My own advice would be to shoot shutter-priority automatic, setting the shutter speed that you want, or fully manual, setting both shutter and aperture. Going fully manual would assume no lighting change through the segments of the show, i.e. no sudden cloud shadows dropping the light level. Pick something in the distance, meter it with spot-metering and note the aperture picked for your shutter, then set that into the camera on manual. If that's more than you want to tackle, that's fine, but shoot shutter-priority auto-exposure. You do NOT want your camera deciding the shutter speed! BTW, the note above about A mode is incorrect. A is aperture-priority, where the camera sets the shutter. You want S to set your own shutter speed and let the camera set aperture, or M to set both yourself.

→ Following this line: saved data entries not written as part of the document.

-- ==== Sys2Proof/Certificates/Slice0/Obligations.lean ====
section
/-! DEFINITION. The statements for the provers. -/


open Sys2Proof Sys2Proof.Machine

/-! ### Scalar instructions -/

/-- R96, R97, R99, R117 to R124: every scalar integer and address instruction, and `nop`, completes wherever its registers can be read. The
destination takes the manual's result, at once where its latency is no more than 1 + SC or the result is interlocked, else with
older results until then; `s0` discards it; nothing else changes. -/
def Obligations.ScalarIntegerResult : Prop :=
  ∀ (i : Instr) (s : State) (x : Spec.AluSpec), Spec.alu i s = some x → Readable s x.reads →
    ∃ t, exec i s = .next t ∧ t.me.pc = nextPc s.me ∧ PassedHead s t
      ∧ t.finalVal x.dest = (if x.dest = 0 then 0 else x.value)
      ∧ (x.latency.getD 0 ≤ 1 + s.me.ir.sc → t.rd x.dest = if x.dest = 0 then 0 else x.value)
      ∧ (x.latency.getD 0 > 1 + s.me.ir.sc → t.rd x.dest = State.rd { s with me := s.me.age (1 + s.me.ir.sc) } x.dest)
      ∧ OtherRegs s t x.dest (1 + s.me.ir.sc) ∧ t.me.fflags = s.me.fflags ∧ t.me.line = s.me.line
      ∧ OnlyScalars s t ∧ OnlyMe s t ∧ ∀ k, t.home k = s.home k


/-- R18, R126 to R128: every scalar floating instruction completes wherever its registers can be read; the code of the once
rounded result, zero above its width, reaches the destination with latency 4, and its flags are raised at issue. -/
def Obligations.ScalarFloatResult : Prop :=
  ∀ (i : Instr) (s : State) (x : Spec.FpSpec), Spec.fpu i s = some x → Readable s x.reads →
    ∃ t, exec i s = .next t ∧ t.me.pc = nextPc s.me ∧ PassedHead s t
      ∧ t.finalVal x.dest = (if x.dest = 0 then 0 else BitVec.ofNat 64 x.result.bits)
      ∧ (4 ≤ 1 + s.me.ir.sc → t.rd x.dest = if x.dest = 0 then 0 else BitVec.ofNat 64 x.result.bits)
      ∧ OtherRegs s t x.dest (1 + s.me.ir.sc) ∧ t.me.fflags = s.me.fflags.or x.result.fl ∧ t.me.line = s.me.line
      ∧ OnlyScalars s t ∧ OnlyMe s t ∧ ∀ k, t.home k = s.home k

/-- R91, R92, R129 to R131: every branch, call and return completes wherever its registers can be read: it goes to its target
where it transfers and to the following head where it does not; a link register takes the PC of the following head. -/
def Obligations.TransferResult : Prop :=
  ∀ (i : Instr) (s : State) (x : Spec.JumpSpec), Spec.jump i s = some x → Readable s x.reads →
    ∃ t, exec i s = .next t ∧ t.me.pc = (if x.taken then x.goal else nextPc s.me) ∧ PassedHead s t
      ∧ (∀ d, x.link = some d → t.rd d = (if d = 0 then 0 else nextPc s.me) ∧ OtherRegs s t d (1 + s.me.ir.sc))
      ∧ (x.link = none → ∀ r, t.rd r = State.rd { s with me := s.me.age (1 + s.me.ir.sc) } r)
      ∧ t.me.fflags = s.me.fflags ∧ OnlyScalars s t ∧ OnlyMe s t ∧ ∀ k, t.home k = s.home k

/-- R98: a head that reads a register whose youngest writer is undelivered traps STALL_SHORT with SCHK set, before any effect:
the producer's PC in TRAPADDR, the register number in DETAIL. -/
def Obligations.StallShortTraps : Prop :=
  ∀ (i : Instr) (s : State) (rs : List SReg) (r : SReg) (p : Pend),
    ((∃ x, Spec.alu i s = some x ∧ rs = x.reads) ∨ (∃ x, Spec.fpu i s = some x ∧ rs = x.reads)
      ∨ ∃ x, Spec.jump i s = some x ∧ rs = x.reads) →
    s.me.schk = true → rs.find? (fun q => decide (q.val ≠ 0 ∧ ∃ w ∈ s.me.pend, w.reg = q)) = some r →
    s.me.pend.reverse.find? (fun w => w.reg = r) = some p → Handled s →
    ∃ t, exec i s = .next t ∧ Takes s t { cause := .stallShort, detail := r.val, addr := p.pc }


/-! ### System registers, traps, stopping -/

/-- R31, R132: `mfs` completes for every register that the level may read and delivers its value at once; R31 also: a register
of the trap handler is denied to APP, with the number in DETAIL. What CAPSHAPE shows is log entry 78. -/
def Obligations.SystemRegisterRead : Prop :=
  ∀ (d : SReg) (n : Fin 1024) (s : State), s.me.onSteward = false →
    ((s.me.priv ≠ .app ∨ Spec.appReads n = true) → (vectorSys n = true → vown s = none) →
      ∃ t, exec (.mfs d n) s = .next t ∧ t.rd d = (if d = 0 then 0 else readSys s n) ∧ t.me.pc = nextPc s.me ∧ PassedHead s t
        ∧ OtherRegs s t d (1 + s.me.ir.sc) ∧ t.me.fflags = s.me.fflags ∧ OnlyScalars s t ∧ OnlyMe s t ∧ ∀ k, t.home k = s.home k)
    ∧ (s.me.priv = .app → Spec.appReads n = false → Handled s →
      ∃ t, exec (.mfs d n) s = .next t ∧ Takes s t { cause := .priv, detail := n.val })

/-- R31, R32, R132: `mts` completes where the level may write the register and no reserved encoding would be placed: the register
takes the value under its write rule. A read-only register, and at APP every register but STRCTL, FRM, FFLAGS, TSHAPE and ZDIM,
is denied, with the number in DETAIL; a refused value traps ILLEGAL_INSN with DETAIL 6 and writes nothing. Which values of
TRAPCAUSE are refused is log entry 77. -/
def Obligations.SystemRegisterWrite : Prop :=
  ∀ (n : Fin 1024) (a : SReg) (s : State), s.me.onSteward = false → Readable s [a] → (vectorSys n = true → vown s = none) →
    (Spec.readOnly n = false → (s.me.priv ≠ .app ∨ Spec.appWrites n = true) →
      (∀ u, writeSys s n (s.rd a) = some u → ∃ t, exec (.mts n a) s = .next t ∧ t = finish u ∧ t.me.pc = nextPc s.me
        ∧ PassedHead s t ∧ OnlyMe s t ∧ (∀ r, t.rd r = State.rd { s with me := s.me.age (1 + s.me.ir.sc) } r)
        ∧ ∀ k, t.home k = s.home k)
      ∧ (writeSys s n (s.rd a) = none → Handled s → ∃ t, exec (.mts n a) s = .next t ∧ Takes s t { cause := .illegalInsn, detail := 6 }))
    ∧ ((Spec.readOnly n = true ∨ (s.me.priv = .app ∧ Spec.appWrites n = false)) → Handled s →
      ∃ t, exec (.mts n a) s = .next t ∧ Takes s t { cause := .priv, detail := n.val })

/-- The write rules of R32, R33, R36: what a permitted `mts` to STRCTL, VL, VSTART, FRM, FFLAGS, DEADMASK and TRAPVEC leaves. -/
def Obligations.WriteRules : Prop :=
  ∀ (s : State) (x : Word),
    (∀ u, writeSys s 0 x = some u → u.me.schk = x.getLsbD 6 ∧ u.me.sstrict = x.getLsbD 5 ∧ u.me.priv = s.me.priv
      ∧ u.me.vheld = s.me.vheld ∧ u.me.tdecl = s.me.tdecl ∧ u.me.zdecl = s.me.zdecl ∧ u.me.vlmaxc = s.me.vlmaxc
      ∧ u.me.mstack = s.me.mstack ∧ u.me.trapon = (if s.me.priv = .app then s.me.trapon else x.getLsbD 7))
    ∧ (∃ u, writeSys s 1 x = some u ∧ u.me.vl = min x.toNat s.me.vlmax ∧ OnlyMe s u)
    ∧ (∃ u, writeSys s 3 x = some u ∧ u.me.vstart = x.toNat % 2048 ∧ OnlyMe s u)
    ∧ (x.toNat % 8 ≥ 5 → writeSys s 4 x = none) ∧ (x.toNat % 8 < 5 → ∃ u, writeSys s 4 x = some u ∧ rmCode u.me.frm = x.toNat % 8)
    ∧ (∃ u, writeSys s 5 x = some u ∧ u.me.fflags.toNat = x.toNat % 128)
    ∧ (∀ w : Fin 16, ∃ u, writeSys s (0x40 + w.val) x = some u ∧ OnlyMe s u ∧ ∀ l : Fin 1024,
      u.me.deadmask.getLsbD l =
        (decide (l.val < s.me.vlmax) && if l.val / 64 = w.val then x.getLsbD (l.val % 64) else s.me.deadmask.getLsbD l))
    ∧ ∃ u, writeSys s 0x100 x = some u ∧ u.me.trapvec = x ∧ OnlyMe s u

The reason I suggest fully manual is the meter may be looking at sky, it may be looking at aircraft. It doesn't know, it just picks exposure for the light it sees, and you'll end up with some frames sharply underexposed if you let the camera meter every shot. If you shoot RAW, you can compensate in post, though. I'll repeat my meter-something-distant settings check between acts to keep it right during the day.

Shoot the slowest shutter you can get away with on propeller aircraft. You're looking to blur the prop, not freeze it. That's where your panning practice ahead of time comes in. On jets, go to 1/2000th or even faster to ensure sharp freeze and no motion blur. If fully manual, don't forget to adjust aperture to match.

Finally, focusing. the D3300 only has 11 focus points, so it doesn't cover the viewfinder very well. If you're not centered on the aircraft, the camera may well try to hunt its focus. I know when I upgraded years ago from a D5000 (11 points) to a D7000, the 39-point system made a HUGE difference in the responsiveness of the autofocus system. Consider turning autofocus off, focusing ahead of time on something out toward the middle of the field and leaving the focus there.
Last edited by wfooshee on Mon Aug 26, 2019 4:25 pm, edited 3 times in total.